Do I hear, "Hint, hint.", Eugene?

A deterrent to employing the GPU hardware is that a WealthLab optimizer is a cooperative process controlled by native WealthLab code. An optimizer add-on only tells the WealthLab host which set of parameters to try next. The WealthLab optimizer host code runs that set of parameters and returns the result to the add-on. Host code also handles the results and their presentation in the user interface.

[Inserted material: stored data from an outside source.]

-- ==== Sys2Proof/Laws/State.lean ====
section
/-! SUPPORT. One lemma per field per update of State, true by rfl, so that no proof unfolds a record update. -/

namespace Sys2Proof.Machine

/-! `setReg` -/

@[simp] theorem State.setReg_mem (s : State) (x : RegIdx) (b : Byte) : (s.setReg x b).mem = s.mem := rfl
@[simp] theorem State.setReg_v (s : State) (x : RegIdx) (b : Byte) : (s.setReg x b).v = s.v.set x.toNat b x.isLt := rfl
@[simp] theorem State.setReg_i (s : State) (x : RegIdx) (b : Byte) : (s.setReg x b).i = s.i := rfl
@[simp] theorem State.setReg_pc (s : State) (x : RegIdx) (b : Byte) : (s.setReg x b).pc = s.pc := rfl
@[simp] theorem State.setReg_stack (s : State) (x : RegIdx) (b : Byte) : (s.setReg x b).stack = s.stack := rfl
@[simp] theorem State.setReg_sp (s : State) (x : RegIdx) (b : Byte) : (s.setReg x b).sp = s.sp := rfl
@[simp] theorem State.setReg_dt (s : State) (x : RegIdx) (b : Byte) : (s.setReg x b).dt = s.dt := rfl
@[simp] theorem State.setReg_st (s : State) (x : RegIdx) (b : Byte) : (s.setReg x b).st = s.st := rfl
@[simp] theorem State.setReg_fb (s : State) (x : RegIdx) (b : Byte) : (s.setReg x b).fb = s.fb := rfl
@[simp] theorem State.setReg_keys (s : State) (x : RegIdx) (b : Byte) : (s.setReg x b).keys = s.keys := rfl
@[simp] theorem State.setReg_wait (s : State) (x : RegIdx) (b : Byte) : (s.setReg x b).wait = s.wait := rfl
@[simp] theorem State.setReg_halt (s : State) (x : RegIdx) (b : Byte) : (s.setReg x b).halt = s.halt := rfl
@[simp] theorem State.setReg_cfg (s : State) (x : RegIdx) (b : Byte) : (s.setReg x b).cfg = s.cfg := rfl
@[simp] theorem State.setReg_rnd (s : State) (x : RegIdx) (b : Byte) : (s.setReg x b).rnd = s.rnd := rfl
@[simp] theorem State.setReg_inputs (s : State) (x : RegIdx) (b : Byte) : (s.setReg x b).inputs = s.inputs := rfl
@[simp] theorem State.setReg_drawn (s : State) (x : RegIdx) (b : Byte) : (s.setReg x b).drawn = s.drawn := rfl
@[simp] theorem State.setReg_diagnostics (s : State) (x : RegIdx) (b : Byte) : (s.setReg x b).diagnostics = s.diagnostics := rfl

/-! `setI` -/

@[simp] theorem State.setI_mem (s : State) (w : Word) : (s.setI w).mem = s.mem := rfl
@[simp] theorem State.setI_v (s : State) (w : Word) : (s.setI w).v = s.v := rfl
@[simp] theorem State.setI_i (s : State) (w : Word) : (s.setI w).i = w := rfl
@[simp] theorem State.setI_pc (s : State) (w : Word) : (s.setI w).pc = s.pc := rfl
@[simp] theorem State.setI_stack (s : State) (w : Word) : (s.setI w).stack = s.stack := rfl
@[simp] theorem State.setI_sp (s : State) (w : Word) : (s.setI w).sp = s.sp := rfl
@[simp] theorem State.setI_dt (s : State) (w : Word) : (s.setI w).dt = s.dt := rfl
@[simp] theorem State.setI_st (s : State) (w : Word) : (s.setI w).st = s.st := rfl
@[simp] theorem State.setI_fb (s : State) (w : Word) : (s.setI w).fb = s.fb := rfl
@[simp] theorem State.setI_keys (s : State) (w : Word) : (s.setI w).keys = s.keys := rfl
@[simp] theorem State.setI_wait (s : State) (w : Word) : (s.setI w).wait = s.wait := rfl
@[simp] theorem State.setI_halt (s : State) (w : Word) : (s.setI w).halt = s.halt := rfl
@[simp] theorem State.setI_cfg (s : State) (w : Word) : (s.setI w).cfg = s.cfg := rfl
@[simp] theorem State.setI_rnd (s : State) (w : Word) : (s.setI w).rnd = s.rnd := rfl
@[simp] theorem State.setI_inputs (s : State) (w : Word) : (s.setI w).inputs = s.inputs := rfl
@[simp] theorem State.setI_drawn (s : State) (w : Word) : (s.setI w).drawn = s.drawn := rfl
@[simp] theorem State.setI_diagnostics (s : State) (w : Word) : (s.setI w).diagnostics = s.diagnostics := rfl
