theorem index_mem_partsWritten {i : Instr} (h : .index ∈ partsWritten i) :
    (∃ nnn, i = .ldI nnn) ∨ ∃ x, i = .addI x ∨ i = .ldF x := by
  cases i <;> simp [partsWritten] at h ⊢

theorem delay_mem_partsWritten {i : Instr} (h : .delay ∈ partsWritten i) : ∃ x, i = .ldDtVx x := by
  cases i <;> simp [partsWritten] at h ⊢

theorem sound_mem_partsWritten {i : Instr} (h : .sound ∈ partsWritten i) : ∃ x, i = .ldStVx x := by
  cases i <;> simp [partsWritten] at h ⊢

theorem wait_mem_partsWritten {i : Instr} (h : .wait ∈ partsWritten i) : ∃ x, i = .ldVxK x := by
  cases i <;> simp [partsWritten] at h ⊢

theorem diagnostics_mem_partsWritten {i : Instr} (h : .diagnostics ∈ partsWritten i) : ∃ nnn, i = .sys nnn := by
  cases i <;> simp [partsWritten] at h ⊢

theorem keys_not_mem_partsWritten (i : Instr) : .keys ∉ partsWritten i := by
  cases i <;> simp [partsWritten]

theorem halt_not_mem_partsWritten (i : Instr) : .halt ∉ partsWritten i := by
  cases i <;> simp [partsWritten]

theorem ne_ldVxK_of_pc_mem_partsWritten {i : Instr} (h : .pc ∈ partsWritten i) (x : RegIdx) : i ≠ .ldVxK x := by
  rintro rfl
  simp [partsWritten] at h

/-- The instructions that write register `r`, by how they name it. -/
theorem WritesReg.instr {i : Instr} {r : RegIdx} (h : WritesReg i r) :
    (∃ nn, i = .ldByte r nn ∨ i = .addByte r nn ∨ i = .rnd r nn) ∨
    (∃ y, i = .ldReg r y ∨ i = .orReg r y ∨ i = .andReg r y ∨ i = .xorReg r y ∨ i = .addReg r y ∨ i = .subReg r y ∨
      i = .shr r y ∨ i = .subnReg r y ∨ i = .shl r y) ∨
    i = .ldVxDt r ∨
    (∃ x, r ≤ x ∧ i = .ldVxMem x) ∨
    (r = vf ∧ ((∃ x y, i = .addReg x y ∨ i = .subReg x y ∨ i = .shr x y ∨ i = .subnReg x y ∨ i = .shl x y) ∨
      ∃ x y n, i = .drw x y n)) := by
  cases i <;> simp [WritesReg] at h ⊢ <;> simp [h, eq_comm]

/-! ### What differs after an instruction -/

/-- A part other than HALT that differs after an instruction is in its table. -/
theorem mem_partsWritten_of_not_agrees {i : Instr} {s t : State} {p : Part} (h : exec i s = .next t) (hp : p ≠ .halt)
    (hdiff : ¬ Agrees s t p) : p ∈ partsWritten i := by
  obtain ⟨-, f, -, -, hparts⟩ | hc := raises_or_completes h
  · exact absurd (hparts p (by simpa using hp)) hdiff
  · exact by_contra fun hmem => hdiff (hc.frame.2 p hmem)

theorem writesReg_of_reg_ne {i : Instr} {s t : State} {r : RegIdx} (h : exec i s = .next t) (hdiff : t.reg r ≠ s.reg r) :
    WritesReg i r := by
  obtain ⟨-, f, -, -, hparts⟩ | hc := raises_or_completes h
  · exact absurd (hparts .regs (by simp) r) hdiff
  · exact (hc.regs r).resolve_left hdiff
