-- ==== Sys2Proof/Machine/Program.lean ====
section
/-! DEFINITION. Host programs: the syntax of rule R88 and the pseudo-instructions of rule R89, as lists
of accesses. -/

namespace Sys2Proof.Machine

/-- `wr REG, v` (rule R88). -/
def wr (r : Reg) (v : Word) : List Access := [.regWrite r.offset .w32 v]

/-- `rd REG` (rule R88). -/
def rd (r : Reg) : List Access := [.regRead r.offset .w32]

/-- `wb a, b0 b1 ... bk` (rule R88). -/
def wb : Nat → List Byte → List Access
  | _, [] => []
  | a, b :: bs => .bufWrite a b :: wb (a + 1) bs

/-- `rb a` (rule R88). -/
def rb (a : Nat) : List Access := [.bufRead a]

/-- `cmd X` (rule R89). -/
def cmd (i : Instr) : List Access := wr .CMD (encode i)

/-- `load b0 ... bk` (rule R89). -/
def load (bs : List Byte) : List Access := wb 0 bs ++ wr .BUF_LEN (toWord bs.length)

/-- `window off, len` (rule R89). -/
def window (off len : Word) : List Access := wr .MSG_OFF off ++ wr .MSG_LEN len

/-- `parse` (rule R89). -/
def parse : List Access := cmd .locate ++ cmd .recStart

/-- A state that has `prog` as its pending host program. -/
def State.withProgram (s : State) (prog : List Access) : State := s.setPending (prog.map .access)

end Sys2Proof.Machine
end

The Exhaustive Optimizer simply loops through every possible combination of parameters. Faster optimizers use algorithms to intelligently choose a subset of exhaustive by learning what combinations achieved good results and presenting combinations "near" these previous good results. The interface between host and optimizer would need to be changed such that the WealthLab host would accept an array of parameter combinations and return an array of results to the optimizer. The GPU implementation would need to be made in the host code. The Genetic and Swarm optimizers could work in this fashion, passing parameter sets a generation at a time.

Bottom line - Implementation would be a complex cooperative effort with a fair amount of risk and uncertain ROI. I doubt it will happen.

Len (author of the Particle Swarm Optimizer add-on)

Eugene

#6

12/22/2017 6:20 AM

Excellent answer, thanks Len.

superticker

#7

12/22/2017 7:25 AM

QUOTE:
The interface between host and optimizer would need to be changed such that the Wealth Lab host would accept an array of parameter combinations and return an array of results to the optimizer.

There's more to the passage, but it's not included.